EXERCISE GOAL: Determine how many lines in the entries below contain the word "text". The reply is that number alone.

PROVIDED RECORDS:
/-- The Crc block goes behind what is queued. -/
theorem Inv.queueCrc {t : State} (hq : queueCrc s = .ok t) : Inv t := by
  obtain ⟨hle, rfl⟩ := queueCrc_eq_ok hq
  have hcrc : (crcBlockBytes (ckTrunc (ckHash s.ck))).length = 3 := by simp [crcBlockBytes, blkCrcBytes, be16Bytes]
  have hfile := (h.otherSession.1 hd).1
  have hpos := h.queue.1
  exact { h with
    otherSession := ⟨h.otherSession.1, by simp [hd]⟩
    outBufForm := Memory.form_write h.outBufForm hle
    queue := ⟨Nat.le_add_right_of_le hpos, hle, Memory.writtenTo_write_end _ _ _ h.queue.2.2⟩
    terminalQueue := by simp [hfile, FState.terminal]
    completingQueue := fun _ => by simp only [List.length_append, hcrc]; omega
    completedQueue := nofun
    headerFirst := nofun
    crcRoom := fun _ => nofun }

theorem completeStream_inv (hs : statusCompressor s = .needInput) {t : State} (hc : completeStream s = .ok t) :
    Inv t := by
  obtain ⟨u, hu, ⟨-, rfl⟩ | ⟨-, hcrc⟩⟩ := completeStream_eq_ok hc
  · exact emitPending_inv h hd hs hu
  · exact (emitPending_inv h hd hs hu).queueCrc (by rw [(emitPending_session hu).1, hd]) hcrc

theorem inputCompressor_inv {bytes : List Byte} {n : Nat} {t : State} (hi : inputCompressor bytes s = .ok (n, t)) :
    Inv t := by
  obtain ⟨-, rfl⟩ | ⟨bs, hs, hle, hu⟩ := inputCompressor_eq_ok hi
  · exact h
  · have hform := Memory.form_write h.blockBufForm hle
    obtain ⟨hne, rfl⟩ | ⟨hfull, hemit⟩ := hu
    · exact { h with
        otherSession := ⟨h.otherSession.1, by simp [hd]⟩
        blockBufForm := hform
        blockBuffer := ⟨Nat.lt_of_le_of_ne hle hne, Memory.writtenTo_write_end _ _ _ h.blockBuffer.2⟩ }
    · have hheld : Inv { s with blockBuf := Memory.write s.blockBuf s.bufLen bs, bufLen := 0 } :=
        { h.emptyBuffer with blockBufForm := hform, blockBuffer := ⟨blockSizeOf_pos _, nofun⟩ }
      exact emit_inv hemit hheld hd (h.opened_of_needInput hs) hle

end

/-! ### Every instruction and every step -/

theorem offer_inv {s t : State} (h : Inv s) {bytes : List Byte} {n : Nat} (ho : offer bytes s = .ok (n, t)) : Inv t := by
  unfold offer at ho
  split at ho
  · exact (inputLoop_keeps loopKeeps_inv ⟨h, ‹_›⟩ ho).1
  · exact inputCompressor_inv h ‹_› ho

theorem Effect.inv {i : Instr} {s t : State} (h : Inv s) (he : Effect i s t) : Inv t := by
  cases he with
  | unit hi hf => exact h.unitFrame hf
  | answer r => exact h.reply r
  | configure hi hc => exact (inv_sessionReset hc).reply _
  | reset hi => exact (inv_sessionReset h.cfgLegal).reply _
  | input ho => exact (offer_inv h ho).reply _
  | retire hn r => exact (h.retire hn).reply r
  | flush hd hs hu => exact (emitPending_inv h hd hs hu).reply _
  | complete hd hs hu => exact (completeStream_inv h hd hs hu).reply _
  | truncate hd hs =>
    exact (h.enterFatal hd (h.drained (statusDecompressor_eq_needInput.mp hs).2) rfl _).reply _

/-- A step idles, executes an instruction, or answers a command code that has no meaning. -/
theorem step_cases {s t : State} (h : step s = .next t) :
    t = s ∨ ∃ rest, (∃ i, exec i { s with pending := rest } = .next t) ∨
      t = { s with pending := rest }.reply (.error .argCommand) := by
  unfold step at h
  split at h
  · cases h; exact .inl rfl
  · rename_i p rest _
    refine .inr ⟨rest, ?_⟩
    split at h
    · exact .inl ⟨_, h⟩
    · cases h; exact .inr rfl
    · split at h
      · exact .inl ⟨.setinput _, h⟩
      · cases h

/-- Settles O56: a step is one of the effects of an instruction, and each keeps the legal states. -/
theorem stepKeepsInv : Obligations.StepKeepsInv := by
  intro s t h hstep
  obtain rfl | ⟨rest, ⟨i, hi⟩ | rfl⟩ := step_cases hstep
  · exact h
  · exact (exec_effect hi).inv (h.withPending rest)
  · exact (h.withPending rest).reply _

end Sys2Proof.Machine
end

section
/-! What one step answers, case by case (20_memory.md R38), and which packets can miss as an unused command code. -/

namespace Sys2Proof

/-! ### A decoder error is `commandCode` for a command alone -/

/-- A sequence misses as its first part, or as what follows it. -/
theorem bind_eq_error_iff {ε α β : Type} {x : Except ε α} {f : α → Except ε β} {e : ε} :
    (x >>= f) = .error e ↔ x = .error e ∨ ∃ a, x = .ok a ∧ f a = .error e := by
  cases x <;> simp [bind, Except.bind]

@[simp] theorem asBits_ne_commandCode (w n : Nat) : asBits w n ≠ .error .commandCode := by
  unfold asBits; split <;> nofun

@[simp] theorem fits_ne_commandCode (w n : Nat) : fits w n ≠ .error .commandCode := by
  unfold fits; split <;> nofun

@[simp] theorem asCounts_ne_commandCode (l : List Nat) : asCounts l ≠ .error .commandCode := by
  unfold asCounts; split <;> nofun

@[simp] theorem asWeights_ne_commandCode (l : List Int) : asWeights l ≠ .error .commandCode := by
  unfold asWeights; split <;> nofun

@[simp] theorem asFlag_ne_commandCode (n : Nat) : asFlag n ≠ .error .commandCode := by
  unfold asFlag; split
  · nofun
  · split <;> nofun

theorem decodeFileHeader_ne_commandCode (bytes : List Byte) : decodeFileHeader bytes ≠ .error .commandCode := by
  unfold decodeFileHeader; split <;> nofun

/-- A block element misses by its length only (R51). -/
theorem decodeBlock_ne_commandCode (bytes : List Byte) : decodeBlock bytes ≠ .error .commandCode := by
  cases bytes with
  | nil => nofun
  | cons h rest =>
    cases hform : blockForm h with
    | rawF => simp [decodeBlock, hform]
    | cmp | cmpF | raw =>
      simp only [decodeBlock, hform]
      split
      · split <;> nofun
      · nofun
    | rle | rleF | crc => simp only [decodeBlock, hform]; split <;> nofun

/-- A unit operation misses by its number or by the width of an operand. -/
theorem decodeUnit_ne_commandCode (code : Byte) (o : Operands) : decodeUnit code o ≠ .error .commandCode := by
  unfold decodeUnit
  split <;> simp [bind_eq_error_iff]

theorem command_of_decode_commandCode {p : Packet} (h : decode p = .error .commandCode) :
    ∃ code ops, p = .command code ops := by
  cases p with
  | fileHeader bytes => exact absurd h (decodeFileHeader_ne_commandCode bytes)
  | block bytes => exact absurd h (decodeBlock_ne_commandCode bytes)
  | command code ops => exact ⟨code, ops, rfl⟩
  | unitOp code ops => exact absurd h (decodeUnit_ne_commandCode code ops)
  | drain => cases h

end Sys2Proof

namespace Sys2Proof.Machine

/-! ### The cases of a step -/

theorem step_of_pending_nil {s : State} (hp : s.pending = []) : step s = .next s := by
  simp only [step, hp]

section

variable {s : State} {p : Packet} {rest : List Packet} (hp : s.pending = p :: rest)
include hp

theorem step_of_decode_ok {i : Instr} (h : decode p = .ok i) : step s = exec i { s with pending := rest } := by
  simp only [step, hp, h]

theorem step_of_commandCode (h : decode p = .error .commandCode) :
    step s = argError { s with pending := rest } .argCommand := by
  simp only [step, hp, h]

==

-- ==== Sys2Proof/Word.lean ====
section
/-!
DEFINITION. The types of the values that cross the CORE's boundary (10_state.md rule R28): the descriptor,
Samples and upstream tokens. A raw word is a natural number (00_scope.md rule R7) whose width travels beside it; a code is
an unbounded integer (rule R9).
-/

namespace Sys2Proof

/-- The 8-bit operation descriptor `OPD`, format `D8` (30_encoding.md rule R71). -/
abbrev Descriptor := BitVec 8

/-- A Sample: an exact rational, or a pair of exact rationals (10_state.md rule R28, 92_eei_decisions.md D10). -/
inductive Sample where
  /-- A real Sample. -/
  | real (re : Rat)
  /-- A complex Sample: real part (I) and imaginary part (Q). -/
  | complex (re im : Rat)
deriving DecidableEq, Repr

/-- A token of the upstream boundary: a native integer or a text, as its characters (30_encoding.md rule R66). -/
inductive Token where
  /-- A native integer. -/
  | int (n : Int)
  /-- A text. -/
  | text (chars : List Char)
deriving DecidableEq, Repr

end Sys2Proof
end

REPLY: 3